Instructions to follow: The stretch wanted below opens at the line containing "its reference. -/" and closes at the line containing "hn, withRef_accessible ha]⟩". Please return it exactly, with no other lines.

Source material:
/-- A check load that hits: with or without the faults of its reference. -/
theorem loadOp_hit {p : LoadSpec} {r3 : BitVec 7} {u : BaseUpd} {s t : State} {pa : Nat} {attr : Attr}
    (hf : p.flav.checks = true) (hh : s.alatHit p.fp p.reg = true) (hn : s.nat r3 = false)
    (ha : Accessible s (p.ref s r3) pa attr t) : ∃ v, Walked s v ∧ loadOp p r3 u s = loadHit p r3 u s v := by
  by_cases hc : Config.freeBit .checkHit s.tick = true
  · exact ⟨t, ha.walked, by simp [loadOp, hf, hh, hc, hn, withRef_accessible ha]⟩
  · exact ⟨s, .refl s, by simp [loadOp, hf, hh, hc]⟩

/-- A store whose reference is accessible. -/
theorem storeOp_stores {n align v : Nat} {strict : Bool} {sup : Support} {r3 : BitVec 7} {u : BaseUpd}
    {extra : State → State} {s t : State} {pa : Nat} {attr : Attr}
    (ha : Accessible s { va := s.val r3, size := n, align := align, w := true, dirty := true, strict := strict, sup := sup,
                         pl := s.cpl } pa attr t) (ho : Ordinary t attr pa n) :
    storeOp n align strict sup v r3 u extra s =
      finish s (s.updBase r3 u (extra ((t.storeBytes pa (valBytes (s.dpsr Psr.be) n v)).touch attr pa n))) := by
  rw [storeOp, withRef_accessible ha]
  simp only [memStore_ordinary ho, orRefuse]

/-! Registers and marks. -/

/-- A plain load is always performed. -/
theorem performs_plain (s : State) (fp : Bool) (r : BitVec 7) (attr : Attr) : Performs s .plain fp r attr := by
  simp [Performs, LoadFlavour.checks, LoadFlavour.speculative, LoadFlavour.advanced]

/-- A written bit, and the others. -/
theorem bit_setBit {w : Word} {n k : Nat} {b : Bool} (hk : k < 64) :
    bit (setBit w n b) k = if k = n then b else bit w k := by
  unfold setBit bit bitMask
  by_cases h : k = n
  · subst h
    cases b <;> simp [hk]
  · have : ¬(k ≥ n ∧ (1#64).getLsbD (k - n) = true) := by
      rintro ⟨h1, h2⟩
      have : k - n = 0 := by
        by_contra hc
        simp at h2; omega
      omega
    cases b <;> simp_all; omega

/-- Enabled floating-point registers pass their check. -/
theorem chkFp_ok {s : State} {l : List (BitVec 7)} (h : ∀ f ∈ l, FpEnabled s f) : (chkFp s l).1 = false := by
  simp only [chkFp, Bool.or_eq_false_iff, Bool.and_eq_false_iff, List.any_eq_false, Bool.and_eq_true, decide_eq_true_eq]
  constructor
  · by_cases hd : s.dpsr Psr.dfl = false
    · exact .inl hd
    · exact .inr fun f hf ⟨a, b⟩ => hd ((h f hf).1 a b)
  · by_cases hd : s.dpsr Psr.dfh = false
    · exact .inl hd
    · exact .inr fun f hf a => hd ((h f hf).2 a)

---

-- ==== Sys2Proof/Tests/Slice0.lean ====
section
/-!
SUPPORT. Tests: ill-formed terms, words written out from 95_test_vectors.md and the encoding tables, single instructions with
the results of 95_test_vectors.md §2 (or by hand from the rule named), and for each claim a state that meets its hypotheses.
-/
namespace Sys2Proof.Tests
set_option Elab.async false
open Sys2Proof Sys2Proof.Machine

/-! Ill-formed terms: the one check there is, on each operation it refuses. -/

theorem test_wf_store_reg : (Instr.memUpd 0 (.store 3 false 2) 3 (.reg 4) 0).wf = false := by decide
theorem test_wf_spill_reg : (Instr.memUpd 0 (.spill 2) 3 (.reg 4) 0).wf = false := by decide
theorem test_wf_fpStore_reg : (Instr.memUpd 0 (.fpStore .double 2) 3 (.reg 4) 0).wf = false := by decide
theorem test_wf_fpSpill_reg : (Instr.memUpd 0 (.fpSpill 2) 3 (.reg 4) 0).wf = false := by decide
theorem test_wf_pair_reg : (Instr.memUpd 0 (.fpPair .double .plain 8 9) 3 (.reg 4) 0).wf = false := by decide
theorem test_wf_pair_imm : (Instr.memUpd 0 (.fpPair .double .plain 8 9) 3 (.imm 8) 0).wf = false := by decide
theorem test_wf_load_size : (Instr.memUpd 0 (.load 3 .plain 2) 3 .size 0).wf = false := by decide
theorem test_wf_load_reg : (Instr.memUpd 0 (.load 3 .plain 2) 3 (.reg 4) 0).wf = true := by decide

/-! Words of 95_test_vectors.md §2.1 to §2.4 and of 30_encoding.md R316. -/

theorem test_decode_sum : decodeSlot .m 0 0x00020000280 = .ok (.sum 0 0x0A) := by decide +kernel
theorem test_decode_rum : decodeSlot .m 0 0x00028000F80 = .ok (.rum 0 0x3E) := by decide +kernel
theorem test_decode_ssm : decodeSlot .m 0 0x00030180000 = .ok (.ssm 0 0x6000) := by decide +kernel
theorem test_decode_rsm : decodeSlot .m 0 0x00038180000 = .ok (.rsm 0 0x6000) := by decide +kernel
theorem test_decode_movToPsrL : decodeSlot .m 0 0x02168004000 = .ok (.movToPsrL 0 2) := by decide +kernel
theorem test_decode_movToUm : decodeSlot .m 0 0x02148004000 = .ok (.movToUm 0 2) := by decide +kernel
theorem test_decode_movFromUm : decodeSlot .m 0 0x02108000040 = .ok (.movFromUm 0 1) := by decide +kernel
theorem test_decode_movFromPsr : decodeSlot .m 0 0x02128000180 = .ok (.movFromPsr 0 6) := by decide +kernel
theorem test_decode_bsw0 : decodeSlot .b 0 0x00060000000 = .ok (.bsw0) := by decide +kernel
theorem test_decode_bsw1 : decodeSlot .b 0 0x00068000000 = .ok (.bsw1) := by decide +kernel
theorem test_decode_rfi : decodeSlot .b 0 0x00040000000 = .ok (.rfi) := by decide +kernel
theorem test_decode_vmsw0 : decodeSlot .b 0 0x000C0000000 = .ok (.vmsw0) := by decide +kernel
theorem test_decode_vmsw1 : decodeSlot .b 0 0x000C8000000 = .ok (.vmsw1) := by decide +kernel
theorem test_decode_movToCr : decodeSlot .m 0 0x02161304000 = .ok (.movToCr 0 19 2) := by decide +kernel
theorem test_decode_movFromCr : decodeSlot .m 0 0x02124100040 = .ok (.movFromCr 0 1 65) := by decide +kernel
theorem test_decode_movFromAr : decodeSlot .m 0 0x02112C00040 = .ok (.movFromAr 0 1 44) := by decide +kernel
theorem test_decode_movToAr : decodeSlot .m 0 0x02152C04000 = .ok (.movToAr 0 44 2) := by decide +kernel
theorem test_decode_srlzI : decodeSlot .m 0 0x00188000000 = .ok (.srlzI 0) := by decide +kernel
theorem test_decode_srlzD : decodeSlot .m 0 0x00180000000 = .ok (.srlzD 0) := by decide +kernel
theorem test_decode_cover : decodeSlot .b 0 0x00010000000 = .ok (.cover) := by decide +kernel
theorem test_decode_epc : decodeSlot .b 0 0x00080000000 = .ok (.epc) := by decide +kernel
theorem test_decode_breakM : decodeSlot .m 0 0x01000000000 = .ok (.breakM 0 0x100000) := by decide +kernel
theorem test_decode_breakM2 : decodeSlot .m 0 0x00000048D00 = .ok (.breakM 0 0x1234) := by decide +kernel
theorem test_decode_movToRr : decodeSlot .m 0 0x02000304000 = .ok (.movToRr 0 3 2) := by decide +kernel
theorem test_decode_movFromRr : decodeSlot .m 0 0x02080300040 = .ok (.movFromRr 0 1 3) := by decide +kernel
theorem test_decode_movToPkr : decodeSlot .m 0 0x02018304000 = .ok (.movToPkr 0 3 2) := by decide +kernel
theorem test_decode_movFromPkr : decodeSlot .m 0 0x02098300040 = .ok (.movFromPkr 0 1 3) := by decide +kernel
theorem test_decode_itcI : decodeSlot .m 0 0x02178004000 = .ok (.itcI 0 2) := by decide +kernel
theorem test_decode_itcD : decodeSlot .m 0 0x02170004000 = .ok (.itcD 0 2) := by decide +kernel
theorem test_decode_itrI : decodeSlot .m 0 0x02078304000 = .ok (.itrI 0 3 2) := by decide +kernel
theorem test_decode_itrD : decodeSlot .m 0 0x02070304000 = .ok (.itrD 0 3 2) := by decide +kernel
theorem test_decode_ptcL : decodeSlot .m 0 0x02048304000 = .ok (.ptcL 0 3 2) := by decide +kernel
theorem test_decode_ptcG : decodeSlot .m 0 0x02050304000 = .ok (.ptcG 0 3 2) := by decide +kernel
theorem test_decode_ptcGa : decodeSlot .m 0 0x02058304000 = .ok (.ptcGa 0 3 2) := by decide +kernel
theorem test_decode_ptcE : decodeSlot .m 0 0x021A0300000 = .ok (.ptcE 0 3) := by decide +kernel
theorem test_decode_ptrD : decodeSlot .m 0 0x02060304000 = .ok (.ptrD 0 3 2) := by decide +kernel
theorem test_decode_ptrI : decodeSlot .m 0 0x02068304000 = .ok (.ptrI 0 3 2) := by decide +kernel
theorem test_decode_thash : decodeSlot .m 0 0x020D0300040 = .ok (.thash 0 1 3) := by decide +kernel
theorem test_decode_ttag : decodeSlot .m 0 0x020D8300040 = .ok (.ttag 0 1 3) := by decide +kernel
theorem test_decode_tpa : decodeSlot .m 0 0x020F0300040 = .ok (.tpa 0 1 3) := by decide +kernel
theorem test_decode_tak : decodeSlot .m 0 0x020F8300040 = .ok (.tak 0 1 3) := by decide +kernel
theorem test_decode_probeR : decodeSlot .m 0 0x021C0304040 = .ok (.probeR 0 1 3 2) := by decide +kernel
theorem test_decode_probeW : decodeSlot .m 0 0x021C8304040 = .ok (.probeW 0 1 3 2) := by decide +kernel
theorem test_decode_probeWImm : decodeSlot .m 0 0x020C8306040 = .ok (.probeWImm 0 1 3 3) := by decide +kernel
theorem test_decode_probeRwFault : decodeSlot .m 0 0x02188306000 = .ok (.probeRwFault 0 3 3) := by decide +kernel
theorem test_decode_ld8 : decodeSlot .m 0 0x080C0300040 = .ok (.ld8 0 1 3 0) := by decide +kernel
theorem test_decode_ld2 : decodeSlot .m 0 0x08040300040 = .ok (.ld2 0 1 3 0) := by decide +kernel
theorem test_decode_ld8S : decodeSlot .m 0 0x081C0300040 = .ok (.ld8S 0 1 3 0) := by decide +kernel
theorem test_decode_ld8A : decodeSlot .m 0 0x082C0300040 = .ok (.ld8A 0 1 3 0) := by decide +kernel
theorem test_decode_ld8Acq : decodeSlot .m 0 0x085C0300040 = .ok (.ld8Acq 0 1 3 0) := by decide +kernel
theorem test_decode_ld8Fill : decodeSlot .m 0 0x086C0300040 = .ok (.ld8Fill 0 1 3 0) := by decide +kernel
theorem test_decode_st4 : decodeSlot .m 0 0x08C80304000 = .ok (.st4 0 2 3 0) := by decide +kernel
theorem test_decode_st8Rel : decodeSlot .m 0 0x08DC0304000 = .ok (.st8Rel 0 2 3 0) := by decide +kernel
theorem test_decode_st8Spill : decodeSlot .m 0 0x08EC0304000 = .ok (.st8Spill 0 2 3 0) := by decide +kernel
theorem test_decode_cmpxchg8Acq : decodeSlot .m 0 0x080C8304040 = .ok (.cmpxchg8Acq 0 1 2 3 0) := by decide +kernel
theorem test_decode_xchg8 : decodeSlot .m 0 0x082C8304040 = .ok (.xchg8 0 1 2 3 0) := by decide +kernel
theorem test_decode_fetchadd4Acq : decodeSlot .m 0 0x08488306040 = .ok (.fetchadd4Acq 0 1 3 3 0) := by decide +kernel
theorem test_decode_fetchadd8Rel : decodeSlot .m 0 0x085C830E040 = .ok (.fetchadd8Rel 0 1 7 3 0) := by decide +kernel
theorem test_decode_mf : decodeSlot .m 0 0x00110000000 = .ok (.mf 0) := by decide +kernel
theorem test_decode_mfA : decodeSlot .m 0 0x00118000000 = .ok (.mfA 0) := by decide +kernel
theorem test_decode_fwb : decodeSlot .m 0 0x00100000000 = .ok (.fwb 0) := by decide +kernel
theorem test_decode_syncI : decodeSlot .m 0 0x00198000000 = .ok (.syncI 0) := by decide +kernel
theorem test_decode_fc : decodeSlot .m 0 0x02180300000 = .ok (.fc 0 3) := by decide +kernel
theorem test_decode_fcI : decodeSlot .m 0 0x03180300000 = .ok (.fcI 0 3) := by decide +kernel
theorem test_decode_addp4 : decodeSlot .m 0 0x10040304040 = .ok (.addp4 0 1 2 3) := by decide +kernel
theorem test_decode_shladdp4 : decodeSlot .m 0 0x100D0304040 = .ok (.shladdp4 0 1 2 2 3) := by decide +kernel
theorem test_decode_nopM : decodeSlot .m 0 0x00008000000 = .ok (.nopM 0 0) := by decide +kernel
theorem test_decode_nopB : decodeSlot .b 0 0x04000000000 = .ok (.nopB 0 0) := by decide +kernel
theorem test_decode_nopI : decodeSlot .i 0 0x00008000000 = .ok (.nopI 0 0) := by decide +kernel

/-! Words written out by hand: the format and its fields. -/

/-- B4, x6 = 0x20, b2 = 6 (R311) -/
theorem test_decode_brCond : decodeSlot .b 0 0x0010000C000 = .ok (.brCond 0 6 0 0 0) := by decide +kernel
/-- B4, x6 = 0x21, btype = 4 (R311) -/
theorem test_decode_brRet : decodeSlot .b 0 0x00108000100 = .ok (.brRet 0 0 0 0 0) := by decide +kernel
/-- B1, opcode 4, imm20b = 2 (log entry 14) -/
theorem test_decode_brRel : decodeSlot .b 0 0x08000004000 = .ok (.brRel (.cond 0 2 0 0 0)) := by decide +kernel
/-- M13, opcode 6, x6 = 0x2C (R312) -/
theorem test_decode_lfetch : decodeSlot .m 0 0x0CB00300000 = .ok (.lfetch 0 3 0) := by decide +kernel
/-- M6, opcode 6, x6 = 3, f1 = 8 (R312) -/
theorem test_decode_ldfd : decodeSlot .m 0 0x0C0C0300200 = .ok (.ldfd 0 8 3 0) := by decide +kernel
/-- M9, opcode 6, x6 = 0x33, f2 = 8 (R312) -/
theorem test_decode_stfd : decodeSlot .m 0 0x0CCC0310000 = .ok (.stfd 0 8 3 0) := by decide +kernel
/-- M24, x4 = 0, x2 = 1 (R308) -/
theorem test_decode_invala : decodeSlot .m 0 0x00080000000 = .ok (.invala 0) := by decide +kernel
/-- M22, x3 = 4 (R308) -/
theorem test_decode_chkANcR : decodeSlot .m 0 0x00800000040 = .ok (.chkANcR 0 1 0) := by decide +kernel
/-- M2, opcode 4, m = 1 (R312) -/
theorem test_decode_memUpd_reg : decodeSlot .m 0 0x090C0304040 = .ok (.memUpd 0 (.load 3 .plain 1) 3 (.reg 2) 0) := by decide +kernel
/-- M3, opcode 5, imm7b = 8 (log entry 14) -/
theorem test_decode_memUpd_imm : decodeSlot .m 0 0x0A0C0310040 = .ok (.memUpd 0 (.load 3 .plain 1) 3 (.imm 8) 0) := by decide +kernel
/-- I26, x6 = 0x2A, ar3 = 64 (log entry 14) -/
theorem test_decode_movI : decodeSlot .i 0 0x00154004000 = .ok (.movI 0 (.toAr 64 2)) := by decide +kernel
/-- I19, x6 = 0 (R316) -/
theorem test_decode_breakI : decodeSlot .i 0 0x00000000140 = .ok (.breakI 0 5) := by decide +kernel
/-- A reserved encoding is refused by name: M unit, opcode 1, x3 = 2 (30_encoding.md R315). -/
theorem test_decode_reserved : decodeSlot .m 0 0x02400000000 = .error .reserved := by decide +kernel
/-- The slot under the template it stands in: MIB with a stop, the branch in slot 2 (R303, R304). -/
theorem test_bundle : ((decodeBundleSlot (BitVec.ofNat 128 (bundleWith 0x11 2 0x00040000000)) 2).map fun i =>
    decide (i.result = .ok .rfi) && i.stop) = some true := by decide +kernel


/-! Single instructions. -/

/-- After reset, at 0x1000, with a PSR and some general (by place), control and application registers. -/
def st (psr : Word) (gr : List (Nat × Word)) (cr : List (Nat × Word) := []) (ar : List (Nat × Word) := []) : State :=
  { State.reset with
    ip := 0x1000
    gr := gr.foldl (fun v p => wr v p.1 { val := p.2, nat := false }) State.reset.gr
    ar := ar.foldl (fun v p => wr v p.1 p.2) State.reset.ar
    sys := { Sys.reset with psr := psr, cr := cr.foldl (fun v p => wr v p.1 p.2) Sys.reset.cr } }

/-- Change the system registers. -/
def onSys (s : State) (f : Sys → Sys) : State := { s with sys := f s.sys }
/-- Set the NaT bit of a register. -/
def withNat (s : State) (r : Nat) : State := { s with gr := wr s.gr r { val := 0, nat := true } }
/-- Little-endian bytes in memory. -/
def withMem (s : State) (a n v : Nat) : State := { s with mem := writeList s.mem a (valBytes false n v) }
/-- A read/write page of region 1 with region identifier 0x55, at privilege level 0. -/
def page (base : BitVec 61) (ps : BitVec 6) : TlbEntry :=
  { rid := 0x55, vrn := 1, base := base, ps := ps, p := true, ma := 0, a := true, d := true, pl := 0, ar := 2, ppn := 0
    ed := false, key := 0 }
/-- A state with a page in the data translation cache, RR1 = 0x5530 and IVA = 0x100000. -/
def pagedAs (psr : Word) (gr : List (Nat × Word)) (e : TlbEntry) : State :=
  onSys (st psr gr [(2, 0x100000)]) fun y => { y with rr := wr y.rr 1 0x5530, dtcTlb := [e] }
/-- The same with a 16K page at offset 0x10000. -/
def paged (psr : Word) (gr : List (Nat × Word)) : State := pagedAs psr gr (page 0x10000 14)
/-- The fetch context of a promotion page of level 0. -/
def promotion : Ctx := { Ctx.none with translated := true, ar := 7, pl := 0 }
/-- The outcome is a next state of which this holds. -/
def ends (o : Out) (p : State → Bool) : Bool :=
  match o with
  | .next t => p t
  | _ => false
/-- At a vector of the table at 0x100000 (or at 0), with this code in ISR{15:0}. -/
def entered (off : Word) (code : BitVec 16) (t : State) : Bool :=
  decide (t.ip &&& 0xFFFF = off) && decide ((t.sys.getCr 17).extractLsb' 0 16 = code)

...

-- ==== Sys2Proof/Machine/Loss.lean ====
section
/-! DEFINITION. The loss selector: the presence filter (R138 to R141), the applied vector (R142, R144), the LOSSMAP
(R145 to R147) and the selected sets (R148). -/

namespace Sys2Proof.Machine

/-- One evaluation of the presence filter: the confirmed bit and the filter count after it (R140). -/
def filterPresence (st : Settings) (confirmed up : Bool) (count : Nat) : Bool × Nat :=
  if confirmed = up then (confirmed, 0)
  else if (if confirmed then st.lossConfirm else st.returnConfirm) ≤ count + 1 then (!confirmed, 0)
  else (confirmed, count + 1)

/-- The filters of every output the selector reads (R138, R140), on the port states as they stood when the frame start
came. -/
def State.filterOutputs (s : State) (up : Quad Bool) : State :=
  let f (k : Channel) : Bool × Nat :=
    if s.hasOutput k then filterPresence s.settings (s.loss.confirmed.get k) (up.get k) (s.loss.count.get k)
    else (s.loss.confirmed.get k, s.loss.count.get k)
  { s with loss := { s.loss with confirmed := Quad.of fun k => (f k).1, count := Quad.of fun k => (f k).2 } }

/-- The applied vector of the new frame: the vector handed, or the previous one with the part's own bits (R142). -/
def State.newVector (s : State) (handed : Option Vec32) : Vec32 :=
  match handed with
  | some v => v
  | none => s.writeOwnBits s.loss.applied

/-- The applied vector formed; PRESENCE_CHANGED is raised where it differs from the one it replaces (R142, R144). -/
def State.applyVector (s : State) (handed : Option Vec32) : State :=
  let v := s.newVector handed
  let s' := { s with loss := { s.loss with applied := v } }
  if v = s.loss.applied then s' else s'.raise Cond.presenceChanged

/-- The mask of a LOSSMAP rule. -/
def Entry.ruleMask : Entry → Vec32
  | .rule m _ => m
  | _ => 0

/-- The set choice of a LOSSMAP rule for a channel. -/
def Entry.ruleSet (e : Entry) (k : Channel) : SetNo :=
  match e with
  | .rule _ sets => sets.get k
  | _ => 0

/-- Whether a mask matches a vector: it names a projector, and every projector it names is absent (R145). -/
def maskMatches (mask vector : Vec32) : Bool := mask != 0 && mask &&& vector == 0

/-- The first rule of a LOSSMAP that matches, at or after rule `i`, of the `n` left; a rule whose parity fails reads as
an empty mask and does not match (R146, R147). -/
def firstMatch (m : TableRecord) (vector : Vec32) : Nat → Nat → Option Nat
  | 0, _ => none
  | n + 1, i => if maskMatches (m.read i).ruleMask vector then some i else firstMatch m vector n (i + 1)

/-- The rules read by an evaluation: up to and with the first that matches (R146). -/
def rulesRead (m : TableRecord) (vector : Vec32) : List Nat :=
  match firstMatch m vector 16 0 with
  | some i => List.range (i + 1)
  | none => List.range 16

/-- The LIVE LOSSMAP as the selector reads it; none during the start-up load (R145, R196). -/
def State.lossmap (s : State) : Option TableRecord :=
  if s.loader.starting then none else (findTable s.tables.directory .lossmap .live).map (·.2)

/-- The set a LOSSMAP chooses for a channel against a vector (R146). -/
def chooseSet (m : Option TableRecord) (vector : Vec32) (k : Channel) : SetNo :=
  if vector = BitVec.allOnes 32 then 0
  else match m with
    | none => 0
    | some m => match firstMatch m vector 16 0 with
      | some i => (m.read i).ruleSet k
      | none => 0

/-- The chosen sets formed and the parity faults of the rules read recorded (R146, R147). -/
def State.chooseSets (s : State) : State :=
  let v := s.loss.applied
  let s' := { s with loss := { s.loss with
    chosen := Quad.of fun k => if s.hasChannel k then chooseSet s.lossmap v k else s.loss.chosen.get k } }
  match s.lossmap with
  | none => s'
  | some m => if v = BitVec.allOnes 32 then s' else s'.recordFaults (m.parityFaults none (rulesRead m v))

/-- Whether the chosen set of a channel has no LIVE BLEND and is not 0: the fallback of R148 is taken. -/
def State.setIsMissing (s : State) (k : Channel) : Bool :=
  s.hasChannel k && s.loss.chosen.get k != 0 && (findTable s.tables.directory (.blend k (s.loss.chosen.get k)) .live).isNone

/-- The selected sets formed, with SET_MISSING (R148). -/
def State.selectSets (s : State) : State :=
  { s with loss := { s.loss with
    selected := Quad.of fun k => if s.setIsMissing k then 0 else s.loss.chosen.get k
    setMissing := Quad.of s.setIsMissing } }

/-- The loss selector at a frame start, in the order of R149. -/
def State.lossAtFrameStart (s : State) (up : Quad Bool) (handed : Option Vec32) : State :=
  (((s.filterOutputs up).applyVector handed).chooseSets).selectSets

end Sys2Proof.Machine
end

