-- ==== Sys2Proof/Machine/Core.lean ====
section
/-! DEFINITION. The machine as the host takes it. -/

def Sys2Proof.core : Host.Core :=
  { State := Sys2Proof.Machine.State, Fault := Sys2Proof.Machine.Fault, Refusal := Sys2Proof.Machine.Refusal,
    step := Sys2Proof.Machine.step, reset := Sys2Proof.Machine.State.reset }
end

Output:
/-- A check load that hits: with or without the faults of its reference. -/
theorem loadOp_hit {p : LoadSpec} {r3 : BitVec 7} {u : BaseUpd} {s t : State} {pa : Nat} {attr : Attr}
    (hf : p.flav.checks = true) (hh : s.alatHit p.fp p.reg = true) (hn : s.nat r3 = false)
    (ha : Accessible s (p.ref s r3) pa attr t) : ∃ v, Walked s v ∧ loadOp p r3 u s = loadHit p r3 u s v := by
  by_cases hc : Config.freeBit .checkHit s.tick = true
  · exact ⟨t, ha.walked, by simp [loadOp, hf, hh, hc, hn, withRef_accessible ha]⟩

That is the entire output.